SDL's immediate mode drawing approach isn't useless though. SDL's drawing API in general avoids the complexity of graphics APIs that require the creation of full-blown graphics pipelines, shader compilation and linking. It also only really suffers performance issues when it's used to draw a lot of small things; it's actually quite fast when drawing a few large things instead. In RuggRogue, these large things are tile grids, and this is how the hybrid rendering strategy came to be. It's probably not as fast as a proper graphics pipeline, but it's much simpler to put together. It also separates the drawing of the contents of a tile grid from where and how it's shown on screen, which makes drawing and arranging tile grids on screen easier.

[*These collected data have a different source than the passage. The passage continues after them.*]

-- ==== Sys2Proof/Machine/Operands.lean ====
section
/-! DEFINITION. The operand forms of the vector unit: lanes and masks, memory operands with the last-tile rule (06 section
3), random draws (08 sections 1 to 4), function tables (04 section 6.1), and the result of an elementwise operation. -/

namespace Sys2Proof.Machine
open Sys2Proof

/-! ### Lanes -/

/-- A vector lane. -/
def laneGet (c : Core) (r l : Nat) : Word := mget word0 c.vreg (r * 64 + l)

/-- A lane's poison bit. -/
def laneP (c : Core) (r l : Nat) : Bool := mget flag0 c.vpois (r * 64 + l)

/-- The lanes of a governing mask, rising (R147). -/
def govLanes (c : Core) (m : Nat) : List Nat := bitList 64 (maskGet c m).toNat

/-- A lane as an FP32 value. -/
def laneF (c : Core) (r l : Nat) : FVal := dec32 (laneGet c r l)

/-- A PB word. -/
def pbGet (c : Core) (i : Nat) : Word := mget word0 c.pb i

/-- A PB word as an FP32 value. -/
def pbF (c : Core) (i : Nat) : FVal := dec32 (pbGet c i)

/-- R37, R83, R87: whether the VX field of a core acts now. -/
def vxTurn (s : State) (a : At) : Bool := guardOk s a.core && fieldTurn s a 2 && !heldAny s (a.core / 4)

/-- R37, R83, R87: whether the MV field of a core, of an operation that does not block, acts now. -/
def mvTurn (s : State) (a : At) : Bool := guardOk s a.core && fieldTurn s a 3 && !heldAny s (a.core / 4)

/-- The frame of a vector operation: a reserved encoding is refused; where the GUARD does not hold, it is not the field's turn
(R83, R84, R88) or the beat is blocked (R37) nothing acts; otherwise one vector operation is counted (R478) and `f` acts.
Assumption log: 58 (DESIGN CHOICE). -/
def vxDo (op : Nat) (a : At) (x : VxArgs) (s : State) (f : State → Out) : Out :=
  if !vxOk op x then .refused .reservedEncoding
  else
    let s := adv s (a.core / 4) a.dt
    if !vxTurn s a then .next s else f (act (acted s (a.core / 4) (actKey a.core 2)) (a.core / 4) 3 1)

/-- R147, R148: an operation that computes each active lane of VD alone. `srcs` are the registers its poison comes from. -/
def vxLanes (s : State) (n : Nat) (x : VxArgs) (l : Nat) (srcs : List Nat) (f : Nat → Num Word) : State :=
  let c := coreOf s n
  let (ws, fl) := numRun ((govLanes c x.mask).mapM fun i => do
    let v ← f i
    return (x.vd * 64 + i, v, srcs.any fun r => laneP c r i))
  applyFl (pend s n l (.lanes ws)) n fl

/-! ### Random draws (R246 to R254) -/

/-- R247: one Philox round. -/
def philoxRound (k0 k1 : Nat) (c : Nat × Nat × Nat × Nat) : Nat × Nat × Nat × Nat :=
  let p0 := 0xD2511F53 * c.1
  let p1 := 0xCD9E8D57 * c.2.2.1
  let w := 2 ^ 32
  ((p1 / w).xor (c.2.1.xor k0), p1 % w, (p0 / w).xor (c.2.2.2.xor k1), p0 % w)

/-- R247: rounds from round r on, with the keys of round r. -/
def philoxGo (k0 k1 : Nat) (c : Nat × Nat × Nat × Nat) : Nat → Nat × Nat × Nat × Nat
  | 0 => c
  | n + 1 => philoxGo ((k0 + 0x9E3779B9) % 2 ^ 32) ((k1 + 0xBB67AE85) % 2 ^ 32) (philoxRound k0 k1 c) n

/-- R247: Philox-4x32-10 of a key and a counter. -/
def philox (k0 k1 c0 c1 c2 c3 : Nat) : Nat × Nat × Nat × Nat := philoxGo k0 k1 (c0, c1, c2, c3) 10

/-- R249: the global element index of lane l for the beat offset jj. -/
def genIndex (g : Gen) (l jj : Nat) : Nat :=
  truncI 64 ((g.idxHi.toNat : Int) * 2 ^ 32 + ((mget word0 g.ri l).toNat : Int) + (jj : Int) * g.rinc.toInt)

/-- R246: the evaluation for an element index and a draw class. -/
def genEval (g : Gen) (cls e : Nat) : Nat × Nat × Nat × Nat :=
  let q := e / 4
  philox g.keyLo.toNat g.keyHi.toNat (q % 2 ^ 32) (q / 2 ^ 32) g.stream.toNat (cls % 256 * 2 ^ 24 + g.round % 2 ^ 24)

/-- R254: the word of an element. -/
def genWord (g : Gen) (cls e : Nat) : Nat :=
  let w := genEval g cls e
  match e % 4 with
  | 0 => w.1
  | 1 => w.2.1
  | 2 => w.2.2.1
  | _ => w.2.2.2

/-- R254: the slice of an element. -/
def genSlice (g : Gen) (cls e : Nat) : Nat := (genEval g cls e).1 / 256 ^ (e % 4) % 256

/-- The rounding of a MODE field for lane l and beat offset jj; SR takes the slice of class 0x01 (R257). -/
def mdOf (c : Core) (mode l jj : Nat) : Rnd :=
  if mode = 0 then .rne else if mode = 1 then .sr (genSlice c.gen 1 (genIndex c.gen l jj)) else .rup

/-! ### Function tables (R151, R259) -/

/-- A word of function table t: LO, INV_W, then BASE and SLOPE of each entry. -/
def tabF (c : Core) (t i : Nat) : FVal := dec32 (mget word0 c.tabs (1024 * t + i))

/-- R151: VLUT. -/
def vlut (c : Core) (t : Nat) (x : FVal) : Num FVal :=
  if fIsNan x then return .nan
  else do
    let d ← sub32 x (tabF c t 0)
    let u ← mul32 d (tabF c t 1)
    if fIsNan u then return .nan
    else
      let (i, f) : Nat × FVal :=
        if fLt u fZero then (0, fZero)
        else if fLe (fOfInt 256) u then (255, fOne)
        else
          let i := (fFloor u).toNat
          (i, fAddX u (fOfInt (-(i : Int))))
      fma32 (tabF c t (3 + 2 * i)) f (tabF c t (2 + 2 * i))

/-- 2^n as an exact value. -/
def fPow2 (n : Int) : FVal := .fin false 1 n

/-- R151: VEXP2. -/
def vexp2 (c : Core) (t : Nat) (x : FVal) : Num FVal :=
  if fIsNan x then return .nan
  else if fIsInf x then return (if fNeg x then fZero else x)
  else do
    let n := max (-160) (min (fFloor x) 160)
    let f ← step32 [x] (fAddX x (fOfInt (-n)))
    let y ← vlut c t f
    step32 [y] (fMulX y (fPow2 n))

/-- x = m * 2^e with m in [1, 2), for a finite positive value. -/
def fSplit : FVal → FVal × Int
  | .fin _ m e => let k := Nat.log2 m; (.fin false m (-(k : Int)), e + k)
  | x => (x, 0)

/-- LN2 of R259. -/
def ln2 : FVal := dec32 0x3F317218

/-- R259: LOG with table t. -/
def vlog (c : Core) (t : Nat) (x : FVal) : Num FVal :=
  if fIsNan x || (fNeg x && !fIsZero x) then return .nan
  else if fIsZero x then return .inf true
  else if fIsInf x then return x
  else do
    let (m, e) := fSplit x
    let l ← vlut c t m
    let a ← step32 [l] (fAddX (fOfInt e) l)
    mul32 a ln2

/-- R260: the Gumbel noise of a word of class 0x03. -/
def gumbel (c : Core) (t w : Nat) : Num FVal := do
  let u := FVal.fin false (w / 256 + 1) (-24)
  let a ← vlog c t u
  let b := max32 (fNegate a) (fPow2 (-30))
  let g ← vlog c t b
  return fNegate g

/-! ### Memory operands (R147, R214) -/

/-- R214: what the last-tile rule does to lane l of a memory operation in beat j: whether it is masked. -/
def laneMasked (s : State) (k j l : Nat) : Bool :=
  maskedBy (coreValid s k 8) j || maskedBy (coreValid s k 12) l

/-- R214: the pad element of a format. -/
def padOf (s : State) (k fmt : Nat) : Nat := (padWord s k).toNat % 2 ^ fmtBits fmt

/-- The run of bytes that element l of a stream of `bits`-bit elements lies in. -/
def elemRun (addr bits l : Nat) : Nat × Nat := if bits = 4 then (addr + l / 2, 1) else (addr + l * (bits / 8), bits / 8)

/-- The code of element l, from the bytes of its run. -/
def elemCode (bits l : Nat) (bs : List Byte) : Nat := if bits = 4 then leNat bs / 16 ^ (l % 2) % 16 else leNat bs

/-- An access of no lane needs no address. -/
def addrIf (need : Bool) (x : Except Fault Nat) : Except Fault Nat := if need then x else .ok 0

/-- The lanes of a memory operation: those that the last-tile rule leaves, and the masked ones (R214). -/
def liveLanes (s : State) (n : Nat) (x : VxArgs) (j : Nat) : List Nat × List Nat :=
  let ls := govLanes (coreOf s n) x.mask
  (ls.filter (fun l => !laneMasked s (n / 4) j l), ls.filter (fun l => laneMasked s (n / 4) j l))

/-- Loading lanes: `run l` is the run of bytes of lane l, `val` its value, `extra` the registers whose poison it also takes,
`padFmt` the format its pad element is read and widened in. -/
def loadLanes (s : State) (n : Nat) (x : VxArgs) (lat : Nat) (j padFmt : Nat) (run : Nat → Nat × Nat)
    (val : Nat → List Byte → Word) (extra : List Nat) : State :=
  let c := coreOf s n
  let (live, masked) := liveLanes s n x j
  let (got, s) := barReadRuns s n (live.map run)
  let ws := (List.zip live got).map fun y =>
    (x.vd * 64 + y.1, val y.1 y.2.1, y.2.2 || extra.any fun r => laneP c r y.1)
  let pads := masked.map fun l => (x.vd * 64 + l, widen padFmt (padOf s (n / 4) padFmt), false)
  pend s n lat (.lanes (ws ++ pads))

/-- Storing bytes or nibbles per lane: the conversion of each active, unmasked lane, in order of lanes. -/
def convLanes (s : State) (n : Nat) (x : VxArgs) (j : Nat) (ls : List Nat) : List (Nat × Nat) × State :=
  let c := coreOf s n
  let (r, fl) := numRun (ls.mapM fun l => do
    if x.fmt = 0 then return (l, (laneGet c x.va l).toNat % 256)
    else
      let v ← convert x.fmt (mdOf c x.mode l j) x.sat (laneVal (bitN x.arg 9) (laneGet c x.va l))
      return (l, v))
  (r, applyFl s n fl)

/-! ### Window reads of the vector unit (R232, R238, R241) -/

/-- The window in force with VWIN = 1. -/
def vwinOn (s : State) (k : Nat) : Option (NestSt × Win) :=
  match winOn s k with
  | some (ns, w) => if w.vwin then some (ns, w) else none
  | none => none

end Sys2Proof.Machine
end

Just before diving into the rest of this, there a couple of SDL-specific things to keep in mind. SDL's drawing API stores image data in two ways: surfaces and textures. An SDL surface is an image buffer in RAM that the CPU can render into. An SDL texture is image data that exists in video hardware that the GPU can sample from and display on screen. RuggRogue uses both of these things, typically by rendering into an SDL surface and uploading its contents into an SDL texture for display.

Tile Grids

As you may have guessed, a tile grid is a grid of tiles (surprise). Everything that RuggRogue displays is a tile grid, from the main gameplay screen and sidebar to the smallest dialog. There are three parts to the tile grid system: tile grid layers that hold tile grids, tilesets and the tile grids themselves.

Tile Grid Layers

TileGridLayer can be found at the bottom of src/lib/tilegrid.rs. Its definition is rather boring: a vector of tile grids along with a drawing-related flag. What matters more is its purpose and usage. A TileGridLayer represents all of the tile grids that belong to a specific mode in the mode stack. The main game loop (in the run function in src/lib/run.rs) composes tile grid layers into a vector stored in the layers variable. The mode stack (at the bottom of src/modes/mod.rs) receives the layers vector and is responsible for ensuring that each of its modes gets a corresponding TileGridLayer. The mode stack also sets the draw_behind flag that the main game loop later uses to determine the bottom-most visible TileGridLayer whose tile grids should be displayed on screen. In this way, the layers variable in the main game loop is effectively the game's scene graph.

Tilesets

Tilesets are represented by the appropriately-named Tileset struct that can be found towards the top of src/lib/tilegrid.rs. Tilesets hold image data representing individual tiles that are drawn into tile grid buffers. Tilesets perform three main tasks:

  1. Loading and storing tile image data for quick rendering later.
  2. Converting tile image data into grayscale to enable recoloring.
  3. Rendering tile image data onto surfaces provided by tile grids themselves.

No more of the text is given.